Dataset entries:

---

-- ==== Sys2Proof/Laws/State.lean ====
section
/-! SUPPORT. One lemma per field per update of State and of what it holds, true by definition, and the read-after-write laws of the tables. Written once, so that no proof unfolds a record update. -/

namespace Sys2Proof.Machine

/-! ### State.setCore -/

@[simp] theorem State.setCore_bays (s : State) (n : Nat) (c : Core) : (s.setCore n c).bays = s.bays := rfl
@[simp] theorem State.setCore_quads (s : State) (n : Nat) (c : Core) : (s.setCore n c).quads = s.quads := rfl
@[simp] theorem State.setCore_stacks (s : State) (n : Nat) (c : Core) : (s.setCore n c).dies = s.dies := rfl
@[simp] theorem State.setCore_pkgs (s : State) (n : Nat) (c : Core) : (s.setCore n c).pkgs = s.pkgs := rfl
@[simp] theorem State.setCore_domain (s : State) (n : Nat) (c : Core) : (s.setCore n c).domain = s.domain := rfl
@[simp] theorem State.setCore_mem (s : State) (n : Nat) (c : Core) : (s.setCore n c).mem = s.mem := rfl
@[simp] theorem State.setCore_bad (s : State) (n : Nat) (c : Core) : (s.setCore n c).bad = s.bad := rfl
@[simp] theorem State.setCore_weak (s : State) (n : Nat) (c : Core) : (s.setCore n c).weak = s.weak := rfl
@[simp] theorem State.setCore_freed (s : State) (n : Nat) (c : Core) : (s.setCore n c).freed = s.freed := rfl
@[simp] theorem State.setCore_keyed (s : State) (n : Nat) (c : Core) : (s.setCore n c).keyed = s.keyed := rfl
@[simp] theorem State.setCore_saved (s : State) (n : Nat) (c : Core) : (s.setCore n c).saved = s.saved := rfl
@[simp] theorem State.setCore_placed (s : State) (n : Nat) (c : Core) : (s.setCore n c).placed = s.placed := rfl
@[simp] theorem State.setCore_launches (s : State) (n : Nat) (c : Core) : (s.setCore n c).launches = s.launches := rfl
@[simp] theorem State.setCore_missed (s : State) (n : Nat) (c : Core) : (s.setCore n c).missed = s.missed := rfl
@[simp] theorem State.setCore_turns (s : State) (n : Nat) (c : Core) : (s.setCore n c).turns = s.turns := rfl
@[simp] theorem State.setCore_cur (s : State) (n : Nat) (c : Core) : (s.setCore n c).cur = s.cur := rfl
@[simp] theorem State.setCore_hold (s : State) (n : Nat) (c : Core) : (s.setCore n c).hold = s.hold := rfl
@[simp] theorem State.setCore_fresh (s : State) (n : Nat) (c : Core) : (s.setCore n c).fresh = s.fresh := rfl
@[simp] theorem State.setCore_nextTag (s : State) (n : Nat) (c : Core) : (s.setCore n c).nextTag = s.nextTag := rfl

/-! ### State.modCore -/

@[simp] theorem State.modCore_bays (s : State) (n : Nat) (g : Core → Core) : (s.modCore n g).bays = s.bays := rfl
@[simp] theorem State.modCore_quads (s : State) (n : Nat) (g : Core → Core) : (s.modCore n g).quads = s.quads := rfl
@[simp] theorem State.modCore_stacks (s : State) (n : Nat) (g : Core → Core) : (s.modCore n g).dies = s.dies := rfl
@[simp] theorem State.modCore_pkgs (s : State) (n : Nat) (g : Core → Core) : (s.modCore n g).pkgs = s.pkgs := rfl
@[simp] theorem State.modCore_domain (s : State) (n : Nat) (g : Core → Core) : (s.modCore n g).domain = s.domain := rfl
@[simp] theorem State.modCore_mem (s : State) (n : Nat) (g : Core → Core) : (s.modCore n g).mem = s.mem := rfl
@[simp] theorem State.modCore_bad (s : State) (n : Nat) (g : Core → Core) : (s.modCore n g).bad = s.bad := rfl
@[simp] theorem State.modCore_weak (s : State) (n : Nat) (g : Core → Core) : (s.modCore n g).weak = s.weak := rfl
@[simp] theorem State.modCore_freed (s : State) (n : Nat) (g : Core → Core) : (s.modCore n g).freed = s.freed := rfl
@[simp] theorem State.modCore_keyed (s : State) (n : Nat) (g : Core → Core) : (s.modCore n g).keyed = s.keyed := rfl
@[simp] theorem State.modCore_saved (s : State) (n : Nat) (g : Core → Core) : (s.modCore n g).saved = s.saved := rfl
@[simp] theorem State.modCore_placed (s : State) (n : Nat) (g : Core → Core) : (s.modCore n g).placed = s.placed := rfl
@[simp] theorem State.modCore_launches (s : State) (n : Nat) (g : Core → Core) : (s.modCore n g).launches = s.launches := rfl
@[simp] theorem State.modCore_missed (s : State) (n : Nat) (g : Core → Core) : (s.modCore n g).missed = s.missed := rfl
@[simp] theorem State.modCore_turns (s : State) (n : Nat) (g : Core → Core) : (s.modCore n g).turns = s.turns := rfl
@[simp] theorem State.modCore_cur (s : State) (n : Nat) (g : Core → Core) : (s.modCore n g).cur = s.cur := rfl
@[simp] theorem State.modCore_hold (s : State) (n : Nat) (g : Core → Core) : (s.modCore n g).hold = s.hold := rfl
@[simp] theorem State.modCore_fresh (s : State) (n : Nat) (g : Core → Core) : (s.modCore n g).fresh = s.fresh := rfl
@[simp] theorem State.modCore_nextTag (s : State) (n : Nat) (g : Core → Core) : (s.modCore n g).nextTag = s.nextTag := rfl

/-! ### State.setSeq -/

@[simp] theorem State.setSeq_bays (s : State) (n : Nat) (q : SeqId) (v : Seq) : (s.setSeq n q v).bays = s.bays := rfl
@[simp] theorem State.setSeq_quads (s : State) (n : Nat) (q : SeqId) (v : Seq) : (s.setSeq n q v).quads = s.quads := rfl
@[simp] theorem State.setSeq_stacks (s : State) (n : Nat) (q : SeqId) (v : Seq) : (s.setSeq n q v).dies = s.dies := rfl
@[simp] theorem State.setSeq_pkgs (s : State) (n : Nat) (q : SeqId) (v : Seq) : (s.setSeq n q v).pkgs = s.pkgs := rfl
@[simp] theorem State.setSeq_domain (s : State) (n : Nat) (q : SeqId) (v : Seq) : (s.setSeq n q v).domain = s.domain := rfl
@[simp] theorem State.setSeq_mem (s : State) (n : Nat) (q : SeqId) (v : Seq) : (s.setSeq n q v).mem = s.mem := rfl
@[simp] theorem State.setSeq_bad (s : State) (n : Nat) (q : SeqId) (v : Seq) : (s.setSeq n q v).bad = s.bad := rfl
@[simp] theorem State.setSeq_weak (s : State) (n : Nat) (q : SeqId) (v : Seq) : (s.setSeq n q v).weak = s.weak := rfl
@[simp] theorem State.setSeq_freed (s : State) (n : Nat) (q : SeqId) (v : Seq) : (s.setSeq n q v).freed = s.freed := rfl
@[simp] theorem State.setSeq_keyed (s : State) (n : Nat) (q : SeqId) (v : Seq) : (s.setSeq n q v).keyed = s.keyed := rfl
@[simp] theorem State.setSeq_saved (s : State) (n : Nat) (q : SeqId) (v : Seq) : (s.setSeq n q v).saved = s.saved := rfl
@[simp] theorem State.setSeq_placed (s : State) (n : Nat) (q : SeqId) (v : Seq) : (s.setSeq n q v).placed = s.placed := rfl
@[simp] theorem State.setSeq_launches (s : State) (n : Nat) (q : SeqId) (v : Seq) : (s.setSeq n q v).launches = s.launches := rfl
@[simp] theorem State.setSeq_missed (s : State) (n : Nat) (q : SeqId) (v : Seq) : (s.setSeq n q v).missed = s.missed := rfl
@[simp] theorem State.setSeq_turns (s : State) (n : Nat) (q : SeqId) (v : Seq) : (s.setSeq n q v).turns = s.turns := rfl
@[simp] theorem State.setSeq_cur (s : State) (n : Nat) (q : SeqId) (v : Seq) : (s.setSeq n q v).cur = s.cur := rfl
@[simp] theorem State.setSeq_hold (s : State) (n : Nat) (q : SeqId) (v : Seq) : (s.setSeq n q v).hold = s.hold := rfl
@[simp] theorem State.setSeq_fresh (s : State) (n : Nat) (q : SeqId) (v : Seq) : (s.setSeq n q v).fresh = s.fresh := rfl
@[simp] theorem State.setSeq_nextTag (s : State) (n : Nat) (q : SeqId) (v : Seq) : (s.setSeq n q v).nextTag = s.nextTag := rfl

---

TASK PROMPT: Produce only the lines from the line containing "v).quads = s.quads := rfl" through the line containing "v).mem = s.mem := rfl", inclusive of both, exactly as they stand in the entries above.

ANSWER TO THIS EXERCISE:
@[simp] theorem State.setSeq_quads (s : State) (n : Nat) (q : SeqId) (v : Seq) : (s.setSeq n q v).quads = s.quads := rfl
@[simp] theorem State.setSeq_stacks (s : State) (n : Nat) (q : SeqId) (v : Seq) : (s.setSeq n q v).dies = s.dies := rfl
@[simp] theorem State.setSeq_pkgs (s : State) (n : Nat) (q : SeqId) (v : Seq) : (s.setSeq n q v).pkgs = s.pkgs := rfl
@[simp] theorem State.setSeq_domain (s : State) (n : Nat) (q : SeqId) (v : Seq) : (s.setSeq n q v).domain = s.domain := rfl
@[simp] theorem State.setSeq_mem (s : State) (n : Nat) (q : SeqId) (v : Seq) : (s.setSeq n q v).mem = s.mem := rfl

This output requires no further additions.